Ici au Québec c’est tout à fait différent. La famille Beaudoin-Bombardier, qui a toujours carburé aux fonds publics, a lancè l’idée à Pauline Marois et aux libéraux de construire en Gaspésie une belle grosse cimenterie (alors que déjà le bateau de Bombardier coulait) très polluante et financée principalement par des subventions publiques, et voilà que nos gouvernements embarquent rapidement et joyeusement. Cimenterie que nos élus viennent de vendre, toujours avec enchantement, à des Brésiliens. Pour sensibiliser Jean Charest à ses besoins, la famille Desmarais l’invitait avec sa famille à passer quelques jours dans son château de Charlevoix. En passant, ce n’est pas naïvement en subventionnant les petites serres au Québec et en leur faisant cadeau de notre électricité que l’on va assurer la sécurité alimentaire du Québec.
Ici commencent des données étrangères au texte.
-- ==== Sys2Proof/WellFormed.lean ====
section
/-! DEFINITION. Well-formed commands: the instances exist (R1, R10) and every value fits the field that carries it (R11, R262). -/

namespace Sys2Proof

open Machine

/-- A value fits a field of `bits` bits. -/
def fits (bits v : Nat) : Bool := decide (v < 2 ^ bits)

/-- The operands of a command are ones the part can be given. -/
def Instr.wf (i : Instr) : Bool :=
  match i with
  | .frameBoundary _ => true
  | .blockBoundary _ => true
  | .healthJudgement sl _ => isSlice sl
  | .sliceReferenceFault sl => isSlice sl
  | .sliceTotalLoss sl => isSlice sl
  | .reliefSettled u => isUnit u
  | .reliefCrossfadeEnd u => isUnit u
  | .reliefRequest w sl v => isWho w && isSlice sl && fits 8 v
  | .retireClear w sl v => isWho w && isSlice sl && fits 8 v
  | .reliefSelfTest u _ => isUnit u
  | .phantomLeak n => isInput n
  | .sramError bank _ => decide (bank < 12)
  | .sramBankCopyDone bank => decide (bank < 12)
  | .tsDisagree k => decide (k < 4)
  | .supervisorWatchdogExpiry _ => true
  | .supervisorRestartComplete => true
  | .dspLaneFault k _ => isLane k
  | .reliefLaneLoadComplete => true
  | .dspTakeoverComplete => true
  | .l8PatrolPeriodEnd => true
  | .l8PatrolMismatch => true
  | .l8RecheckComplete _ => true
  | .instantiate w p v => isWho w && isProcess p && fits 8 v
  | .remove w p v => isWho w && isProcess p && fits 8 v
  | .processEnable w p v => isWho w && isProcess p && fits 8 v
  | .phantomWrite w n v => isWho w && isInput n && fits 8 v
  | .phantomRampOnEnd n => isInput n
  | .phantomRampOffEnd n => isInput n
  | .phantomFaultTimerArm n => isInput n
  | .phantomFault n => isInput n
  | .vphLoss => true
  | .vphReturn => true
  | .phantomGroupRampStart k => decide (k < 12)
  | .polarityWrite w src v => isWho w && isTrimSource src && fits 8 v
  | .polarityInvert src => isTrimSource src
  | .modulatorOverload n _ => isInput n
  | .pathUsable n _ => isInput n
  | .episodeEnd e => isEpisode e
  | .frontEndSettled n => isTrimSource n
  | .hmuteAssert k => isMuteGroup k
  | .hmuteRelease k => isMuteGroup k
  | .hmuteSettled k => isMuteGroup k
  | .muteMaskWrite w k v => isWho w && isMuteGroup k && fits 64 v
  | .biasFault m => isHeadMic m
  | .combinerSample _ => true
  | .combinerFadeEnd n _ _ => isInput n
  | .matchCommitRequest n _ _ _ refs => isInput n && decide (refs.length ≤ 3)
  | .matchStale n => isInput n
  | .pathExclude n _ => isInput n
  | .pathRestore w n v => isWho w && isInput n && fits 8 v
  | .resetMatch w n v => isWho w && isInput n && fits 8 v
  | .matchSetStore n => isInput n
  | .outputModeChange w n mode range wiring => isWho w && isOutput n && [mode, range, wiring].all (fun x => match x with | some v => fits 8 v | none => true)
  | .outputChangeStep n => isOutput n
  | .outputPowerupStep n => isOutput n
  | .delayXfadeEnd n => isOutput n
  | .cvCode w n code => isWho w && isOutput n && fits 32 code
  | .cvBlock w n data => isWho w && isOutput n && decide (data.length ≤ 240)
  | .cvFlush w n v => isWho w && isOutput n && fits 8 v
  | .cvTick n => isOutput n
  | .cvCompliance n _ => isOutput n
  | .patrolScan _ => true
  | .patrolAudioWindow n _ _ _ => decide (1 ≤ n) && decide (n ≤ 36)
  | .panicMute => true
  | .panicRelease => true
  | .lampTest bits => decide (bits < 16)
  | .lampTestExpiry k => decide (k < 4)
  | .analogRailLow => true
  | .analogRailRecover => true
  | .inputRailMute => true
  | .avddLow => true
  | .avddRecover => true
  | .hpOvercurrent j => isHeadphone j
  | .spkOvercurrent => true
  | .spkRestart => true
  | .spkDcFault => true
  | .vspkOutOfRange _ => true
  | .vspkRecover => true
  | .faultClear w v => isWho w && fits 8 v
  | .spkEnable w v => isWho w && fits 8 v
  | .spkSequenceEnd => true
  | .hpPowerupStep => true
  | .jdEdge j _ => isHeadphone j
  | .jackInsertAccept j => isHeadphone j
  | .jackRemoveAccept j => isHeadphone j
  | .classifyComplete j _ => isHeadphone j
  | .reclassify w j v => isWho w && isHeadphone j && fits 8 v
  | .hmBiasSettled m => isHeadMic m
  | .buttonPress j _ => isHeadphone j
  | .buttonLongPress j => isHeadphone j
  | .buttonRelease j => isHeadphone j
  | .sinkSelect w s src => isWho w && isSink s && fits 16 src
  | .sinkXfadeEnd s => isSink s
  | .generatorType w g v => isWho w && decide (g < 8) && fits 8 v
  | .generatorSwitch g => decide (g < 8)
  | .crosspointWrite w b k entry => isWho w && isBus b && decide (1 ≤ k) && decide (k ≤ 64) && fits 64 entry
  | .xpFadeZero b k => isBus b && decide (1 ≤ k) && decide (k ≤ 64)
  | .scaleRecomputeDone b => isBus b
  | .bankMode w h v => isWho w && isHost h && fits 8 v
  | .commit w v => isWho w && fits 8 v
  | .discard w v => isWho w && fits 8 v
  | .hostClaim w tag => isWho w && fits 16 tag
  | .hostRelease w tag => isWho w && fits 16 tag
  | .roleWrite w h v => isWho w && isHost h && fits 8 v
  | .sessionTimeoutWrite w h v => isWho w && isHost h && fits 16 v
  | .sessionTimerExpiry h => isHost h
  | .forceRelease w h v => isWho w && isHost h && fits 8 v
  | .take w h key => isWho w && isHost h && fits 32 key
  | .release w h key => isWho w && isHost h && fits 32 key
  | .assign w h key => isWho w && isHost h && fits 32 key
  | .trimWrite w _ src h v => isWho w && isTrimSource src && isHost h && fits 32 v
  | .clkXinStartTimeout => true
  | .storedHoldStore _ => true
  | .reinPhaseSample _ _ => true
  | .reinLock => true
  | .reinLimitEntry => true
  | .anchorWrite w _ v => isWho w && fits 8 v
  | .anchorLoss => true
  | .wckinEdge e => decide (e.tick < 1024)
  | .wckinPeriodMissed => true
  | .wckinRateFound _ => true
  | .xtalFailure => true
  | .xinRecovered => true
  | .start w p v => isWho w && isPort p && fits 8 v
  | .stop w p v => isWho w && isPort p && fits 8 v
  | .portClockLock p => isPort p
  | .portPreambleEnd p => isPort p
  | .portFadeInEnd p => isPort p
  | .portFlushEnd p => isPort p
  | .portClockLoss p => isPort p
  | .portRateChange p _ => isPort p
  | .portFrame p _ => isPort p
  | .rawWordSlip p _ _ => isPort p
  | .maskWrite w p sub v => isWho w && isPort p && (decide (sub = 0x0E) || decide (sub = 0x0F) || decide (sub = 0x10)) && fits (if sub = 0x10 then 64 else 32) v
  | .maskApply p => isPort p
  | .capArm w => isWho w
  | .capStop w => isWho w
  | .capData w => isWho w
  | .asrcContextLock k => isCtx k
  | .asrcRelock k => isCtx k
  | .asrcHandoverEnd p => isPort p
  | .read w idx sub => isWho w && fits 16 idx && fits 8 sub
  | .write w idx sub ty data => isWho w && fits 16 idx && fits 8 sub && fits 8 ty && decide (data.length ≤ 240)
  | .writeHeld w idx sub ty data => isWho w && fits 16 idx && fits 8 sub && fits 8 ty && decide (data.length ≤ 240)
  | .releaseBatch w => isWho w
  | .discardBatch w => isWho w
  | .readInfo w idx sub => isWho w && fits 16 idx && fits 8 sub
  | .objectWrite w idx sub data => isWho w && fits 16 idx && fits 8 sub && decide (data.length ≤ 240)
  | .commandComplete w => isWho w
  | .autoStore idx sub => fits 16 idx && fits 8 sub
  | .store w v => isWho w && fits 8 v
  | .storeRowWritten _ _ => true
  | .factoryReset w v => isWho w && fits 8 v
  | .occurClear w v => isWho w && fits 8 v
  | .eventPendingClear w _ => isWho w
  | .eventMaskWrite w _ => isWho w
  | .timerExpiry i => decide (i < 2)
  | .twiAddressMatch addr _ _ => fits 7 addr
  | .twiStopCommit _ => true
  | .twiProtocolError code => decide (1 ≤ code) && decide (code ≤ 3)
  | .brstNReset => true
  | .busTimeout => true
  | .alertResponse _ => true
  | .alertRepeat => true
  | .watchHostAccess => true
  | .watchClockRegate => true
  | .tetherLinkChange _ _ => true
  | .tetherFrameReceive _ f => fits 16 f.arrival
  | .tetherCommandFrame _ _ => true
  | .sync _ _ t => fits 16 t.arrival
  | .tetherTimeLockChange => true
  | .echoReq _ => true
  | .echoRsp _ _ => true
  | .rollcall _ _ => true
  | .confirm _ _ => true
  | .rollcallTimeout => true
  | .reset _ dest src host seq payload => isHost host && fits 6 dest && fits 6 src && fits 8 seq && decide (payload.length ≤ 240)
  | .bulk _ dest src host seq offset data => isHost host && fits 6 dest && fits 6 src && fits 8 seq && fits 32 offset && decide (data.length ≤ 236)
  | .notifyRepeat h => isHost h
  | .wakeDown w v => isWho w && fits 8 v
  | .request w v => isWho w && fits 8 v
  | .quiesceEnd => true
  | .watchEntryComplete => true
  | .watchExitStep => true
  | .stableEntryComplete => true
  | .stableWake c => match c with | .comparator k => isChannel k | _ => true
  | .wakeTimerExpiry => true
  | .wakeComparatorFire c => isChannel c
  | .domainEnable w v => isWho w && fits 32 v
  | .watchInputWrite w c v => isWho w && isChannel c && fits 8 v
  | .signatureTick c _ _ => isChannel c
  | .readerPlay w c => isWho w && isChannel c
  | .readerStop w c => isWho w && isChannel c
  | .padRelease w v => isWho w && fits 16 v
  | .wakeOutWrite w v => isWho w && fits 8 v
  | .powerOnReset => true
  | .resetN => true
  | .coreBrownOut _ => true
  | .lowPowerBrownOut => true
  | .thermalReset => true
  | .bringUpStep _ _ => true
  | .reducedServiceStart => true
  | .bootImageChecked _ _ _ => true
  | .fullService => true
  | .imageData w offset data => isWho w && fits 32 offset && decide (data.length ≤ 236)
  | .flashProgramDone _ => true
  | .updateVerifyComplete _ _ => true
  | .abort w => isWho w
  | .activate w => isWho w
  | .schedule w => isWho w
  | .cancel w => isWho w
  | .activationDue => true
  | .activationStepEnd _ => true
  | .makerKey w data => isWho w && decide (data.length ≤ 240)
  | .supplyDipStart _ => true
  | .supplyDipEnd => true
  | .vioWarn _ => true
  | .thermalWarn => true
  | .thermalCrit => true
  | .thermalRecover _ => true
  | .vioRecover => true
  | .brstNRelease => true
  | .flushIncomplete => true
  | .tapDelayXfadeEnd p t => isProcess p && decide (t < 8)

end Sys2Proof
end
Fitz et Alain Bouchard qui essaient en vain de convaincre le ministre français

Alain Bouchard, le propriétaire majoritaire de Couche-Tard, a rencontré à Paris le ministre français de l’Économie, Bruno Le Maire, et notre propre ministre de l’Économie, le flamboyant Pierre Fitzgibbon, lui a parlé au téléphone. Fitz a pensé embobiner son collègue français Bruno Le Maire en lui garantissant que Couche-Tard pouvait garantir l’achat local, l’emploi et le maintien du siège social en France. Ce baratin primaire impressionne seulement nos élus embrigadés. Pourtant, Fitz lui-même n’y croit pas à ces engagements angéliques jamais tenus puisque c’est lui-même qui, en 2020, avait dit que le maintien d’emplois, du siège social et de l’achat local, c’était «idéologique». Il privilégiait les engagements moraux et les promesses verbales à celles colligées et garanties par contrats légaux (Le Journal de Montréal, 7 octobre 2020). La cohérence n’est pas le point fort de Fitz. Un autre qui joue au gros et qui impressionne au Québec mais pas en France et ailleurs.